__Work task__.
Based on the listing below, report how many lines contain the word "extractLsb". Nothing but the number, please.
-- Opening Marker --
-- ==== Sys2Proof/Certificates/Slice0/Obligations.lean ====
section
/-! DEFINITION. The statements for the provers. -/

open Sys2Proof Sys2Proof.Machine

/-! ### Integer instructions (R236 to R249) -/

/-- R240: IADD, ISUB, IMUL, IMULH, IMAD, IMIN, IMAX, IABS and ICLAMP into vector registers complete with the exact result of
each governed element narrowed by V; IADD and ISUB write the carry or the borrow to PD. -/
def Obligations.IntegerArithmetic : Prop :=
  ∀ (h : Hd) (ty : Ty) (v : Ov) (r : VReg) (a b c : Src) (y : SrcI) (pd : Option PReg),
    let A := opdOf ty.wide a
    let B := opdOf ty.wide b
    let C := opdOf ty.wide c
    let Y := opdI ty.wide ty.signed y
    let no := fun (_ _ : Nat) => false
    IntRuns (.iadd h ty v (.v r) a y pd) h ty v r A Y .none (fun a b _ => a + b) pd (fun a b => decide (2 ^ ty.width ≤ a + b)) ∧
    IntRuns (.isub h ty v (.v r) a y pd) h ty v r A Y .none (fun a b _ => a - b) pd (fun a b => decide (a < b)) ∧
    IntRuns (.imul h ty v (.v r) a y) h ty v r A Y .none (fun a b _ => a * b) none no ∧
    IntRuns (.imulh h ty (.v r) a y) h ty .wrap r A Y .none (fun a b _ => a * b / 2 ^ ty.width) none no ∧
    IntRuns (.imad h ty v (.v r) a b c) h ty v r A B C (fun a b c => a * b + c) none no ∧
    IntRuns (.imin h ty (.v r) a y) h ty .wrap r A Y .none (fun a b _ => min a b) none no ∧
    IntRuns (.imax h ty (.v r) a y) h ty .wrap r A Y .none (fun a b _ => max a b) none no ∧
    IntRuns (.iabs h ty v (.v r) a) h ty v r A .none .none (fun a _ _ => max a (-a)) none no ∧
    IntRuns (.iclamp h ty (.v r) a b c) h ty .wrap r A B C (fun a b c => min (max a b) c) none no

/-- R241, R242, R243: the logical, shift, rotate, count, reverse and bit-field instructions into vector registers complete
with the bits that the operations on bit vectors give. -/
def Obligations.BitOperations : Prop :=
  ∀ (h : Hd) (w : Bool) (r : VReg) (a b : Src) (y : SrcI),
    let n := wideW w
    let bv := fun (x : Nat) => BitVec.ofNat n x
    let A := opdOf w a
    let Y := opdI w false y
    let S := opdI false false y
    RawRuns (.and h w (.v r) a y) h w r A Y .none (fun a b _ => (bv a &&& bv b).toNat) ∧
    RawRuns (.or h w (.v r) a y) h w r A Y .none (fun a b _ => (bv a ||| bv b).toNat) ∧
    RawRuns (.xor h w (.v r) a y) h w r A Y .none (fun a b _ => (bv a ^^^ bv b).toNat) ∧
    RawRuns (.andn h w (.v r) a y) h w r A Y .none (fun a b _ => (bv a &&& ~~~(bv b)).toNat) ∧
    RawRuns (.shl h w (.v r) a y) h w r A S .none (fun a s _ => (bv a <<< (s % 256)).toNat) ∧
    RawRuns (.shr h w (.v r) a y) h w r A S .none (fun a s _ => (bv a >>> (s % 256)).toNat) ∧
    RawRuns (.sar h w (.v r) a y) h w r A S .none (fun a s _ => ((bv a).sshiftRight (s % 256)).toNat) ∧
    RawRuns (.rol h w (.v r) a y) h w r A S .none (fun a s _ => ((bv a).rotateLeft (s % 256)).toNat) ∧
    RawRuns (.popc h w (.v r) a) h false r A .none .none (fun a _ _ => (bv a).cpop.toNat) ∧
    RawRuns (.clz h w (.v r) a) h false r A .none .none (fun a _ _ => (bv a).clz.toNat) ∧
    RawRuns (.brev h w (.v r) a) h w r A .none .none (fun a _ _ => (bv a).reverse.toNat) ∧
    RawRuns (.mov h w (.v r) a) h w r A .none .none (fun a _ _ => a) ∧
    (∀ (ty : Ty) (f : Field), ty.count = 1 → RawRuns (.bfx h ty (.v r) a f) h ty.wide r (opdOf ty.wide a) (fieldOpd f) .none (fun a x _ =>
      let p := (fieldOf f x).1
      let n := if ty.width ≤ p then 0 else min (fieldOf f x).2 (ty.width - p)
      let g := (BitVec.ofNat ty.width a).extractLsb' p n
      if ty.signed then (g.signExtend ty.width).toNat else g.toNat)) ∧
    (∀ (f : Field), RawRuns (.bfi h w (.v r) a b f) h w r A (opdOf w b) (fieldOpd f) (fun a b x =>
      let p := (fieldOf f x).1
      let n := if wideW w ≤ p then 0 else min (fieldOf f x).2 (wideW w - p)
      let mask := (BitVec.ofNat (wideW w) (2 ^ n - 1)) <<< p
      ((bv a <<< p &&& mask) ||| (bv b &&& ~~~mask)).toNat))

/-- R244, R245: ICMP writes the bits of each governed element of pD, SEL selects byte by byte. -/
def Obligations.CompareAndSelect : Prop :=
  (∀ (h : Hd) (ty : Ty) (p : PReg) (a b : Src) (c : Cond),
    LaneRuns (.icmp h ty p a b c) h (govBits ty.width ty.count) false (fun _ _ => True) (fun e t =>
      let s := (e.env t).srcs (opdOf ty.wide a) (opdOf ty.wide b) .none
      let all := (upTo ty.count).all (t.gov h ty.width)
      t.setPred p (BitVec.ofNat 8 (merged (ty.width / 8) ty.count (t.gov h ty.width)
        (fun k => if condHolds c (elemNum ty s.a k) (elemNum ty s.b k) then 2 ^ (ty.width / 8) - 1 else 0) (t.pred p).toNat))
        (s.p || (!all && t.predP p)))) ∧
  ∀ (h : Hd) (w : Bool) (r : VReg) (a b : Src) (neg : Bool) (q : PReg),
    LaneRuns (.sel h w (.v r) a b neg q) h [0] false (fun _ _ => True) (fun e t =>
      let s := (e.env t).srcs (opdOf w a) (opdOf w b) .none
      let pick := if neg then ~~~(t.pred q) else t.pred q
      t.wrs r (aluWords w (merged 8 (if w then 8 else 4) (fun k => pick.getLsbD k) (fun k => elemOf 8 k s.a) s.b)) (s.p || t.predP q))

/-- R246, R247, R248, R249: MOVI, LEA, IDOT4 and PRMT complete with the immediate, the address, the dot product and the
permuted bytes. -/
def Obligations.MovesAndPermutes : Prop :=
  (∀ (h : Hd) (k : MoviKind) (r : VReg) (x : W32),
    RawRuns (.movi h k r x) h (k != .b32) r (opdI (k != .b32) (k == .i64) (.imm x)) .none .none
      (fun _ _ _ => if k = .i64 then (x.signExtend 64).toNat else x.toNat)) ∧
  (∀ (h : Hd) (sg : Bool) (r : VReg) (a b : Src) (sh : BitVec 3),
    RawRuns (.lea h sg r a b sh) h true r (opdOf true a) (opdOf false b) .none (fun a b _ =>
      let i := BitVec.ofNat 32 b
      (BitVec.ofNat 64 a + ((if sg then i.signExtend 64 else i.zeroExtend 64) <<< sh.toNat)).toNat)) ∧
  (∀ (h : Hd) (x y : Bool) (r a b c : VReg),
    RawRuns (.idot4 h x y r a b c) h false r (.v a false) (.v b false) (.v c false) (fun a b c =>
      let p := fun k => elemNum (if x then .i8 else .n8) a k * elemNum (if y then .i8 else .n8) b k
      (BitVec.ofInt 32 ((c : Int) + p 0 + p 1 + p 2 + p 3)).toNat)) ∧
  (∀ (h : Hd) (r a b : VReg) (sel : BitVec 12),
    RawRuns (.prmt h r a b sel) h false r (.v a false) (.v b false) .none (fun a b _ =>
      merged 8 4 (fun _ => true) (fun k => poolByte a b (sel.extractLsb' (3 * k) 3).toNat) 0)) ∧
  ∀ (h : Hd) (r a b c : VReg),
    RawRuns (.prmtCtl h r a b c) h false r (.v a false) (.v b false) (.v c false) (fun a b c =>
      merged 8 4 (fun _ => true) (fun k =>
        let ctl := BitVec.ofNat 8 (elemOf 8 k c)
        let x := BitVec.ofNat 8 (poolByte a b (ctl.extractLsb' 0 3).toNat)
        let fill := (ctl.extractLsb' 3 2).toNat
        let y : Byte := if fill = 0 then x else if fill = 1 then 0 else if fill = 2 then (if x.getLsbD 7 then 0xFF else 0) else 0xFF
        (if ctl.getLsbD 5 then y.reverse else y).toNat) 0)

/-! ### Floating point (R252 to R265) -/

/-- R253, R254, R257, R258, R259, R260, R261, R262, R263: the floating-point instructions of one result into vector registers
complete with the value and the flags of their operation. -/
def Obligations.FloatResults : Prop :=
  ∀ (h : Hd) (r x y z : VReg) (a b c : Src) (i : SrcI),
    let A := opdOf false a
    let I := opdI false false i
    let X := Opd.v x false
    FpRuns (.fadd h (.v r) a i) h false r A I .none (fun a b _ => faddOp a b) ∧
    FpRuns (.fsub h (.v r) a i) h false r A I .none (fun a b _ => fsubOp a b) ∧
    FpRuns (.fmul h (.v r) a i) h false r A I .none (fun a b _ => fmulOp a b) ∧
    (∀ nab nc, FpRuns (.ffma h nab nc (.v r) a b c) h false r A (opdOf false b) (opdOf false c) (ffmaOp nab nc)) ∧
    FpRuns (.fmin h (.v r) a i) h false r A I .none (fun a b _ => fpMinMax Fmt.f32 false a b) ∧
    FpRuns (.fmax h (.v r) a i) h false r A I .none (fun a b _ => fpMinMax Fmt.f32 true a b) ∧
    (∀ rm, FpRuns (.frnd h rm r a) h false r A .none .none (fun a _ _ => fpRnd rm a)) ∧
    (∀ k rm, FpRuns (.icvt h k rm r a) h (icvtWideD k) r (opdOf (icvtWideA k) a) .none .none (fun a _ _ => icvtOp k rm a)) ∧
    FpRuns (.frcp h r x) h false r X .none .none (fun a _ _ => seedRcp a) ∧
    FpRuns (.frsq h r x) h false r X .none .none (fun a _ _ => seedRsq a) ∧
    FpRuns (.fsqrt h r x) h false r X .none .none (fun a _ _ => fpSqrt Fmt.f32 (f32 a)) ∧
    FpRuns (.fdiv h r x y) h false r X (.v y false) .none (fun a b _ => fpDiv Fmt.f32 (f32 a) (f32 b)) ∧
    FpRuns (.fexp2 h r x) h false r X .none .none (fun a _ _ => fpExp2 a) ∧
    FpRuns (.flog2 h r x) h false r X .none .none (fun a _ _ => fpLog2 a) ∧
    FpRuns (.fsin h r x) h false r X .none .none (fun a _ _ => fpSin a) ∧
    FpRuns (.fcos h r x) h false r X .none .none (fun a _ _ => fpCos a) ∧
    FpRuns (.ftanh h r x) h false r X .none .none (fun a _ _ => fpTanh a) ∧
    (∀ bf, FpRuns (.hdot2 h bf r x y z) h false r X (.v y false) (.v z false)
      (fun a b c => fpDot2 (Fmt.packed bf) (BitVec.ofNat 32 a) (BitVec.ofNat 32 b) (BitVec.ofNat 32 c))) ∧
    FpRuns (.fscale h r a i) h false r A I .none (fun a b _ => fpScale a (BitVec.ofNat 32 b).toInt)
-- Closing Marker --
__Task result__.
4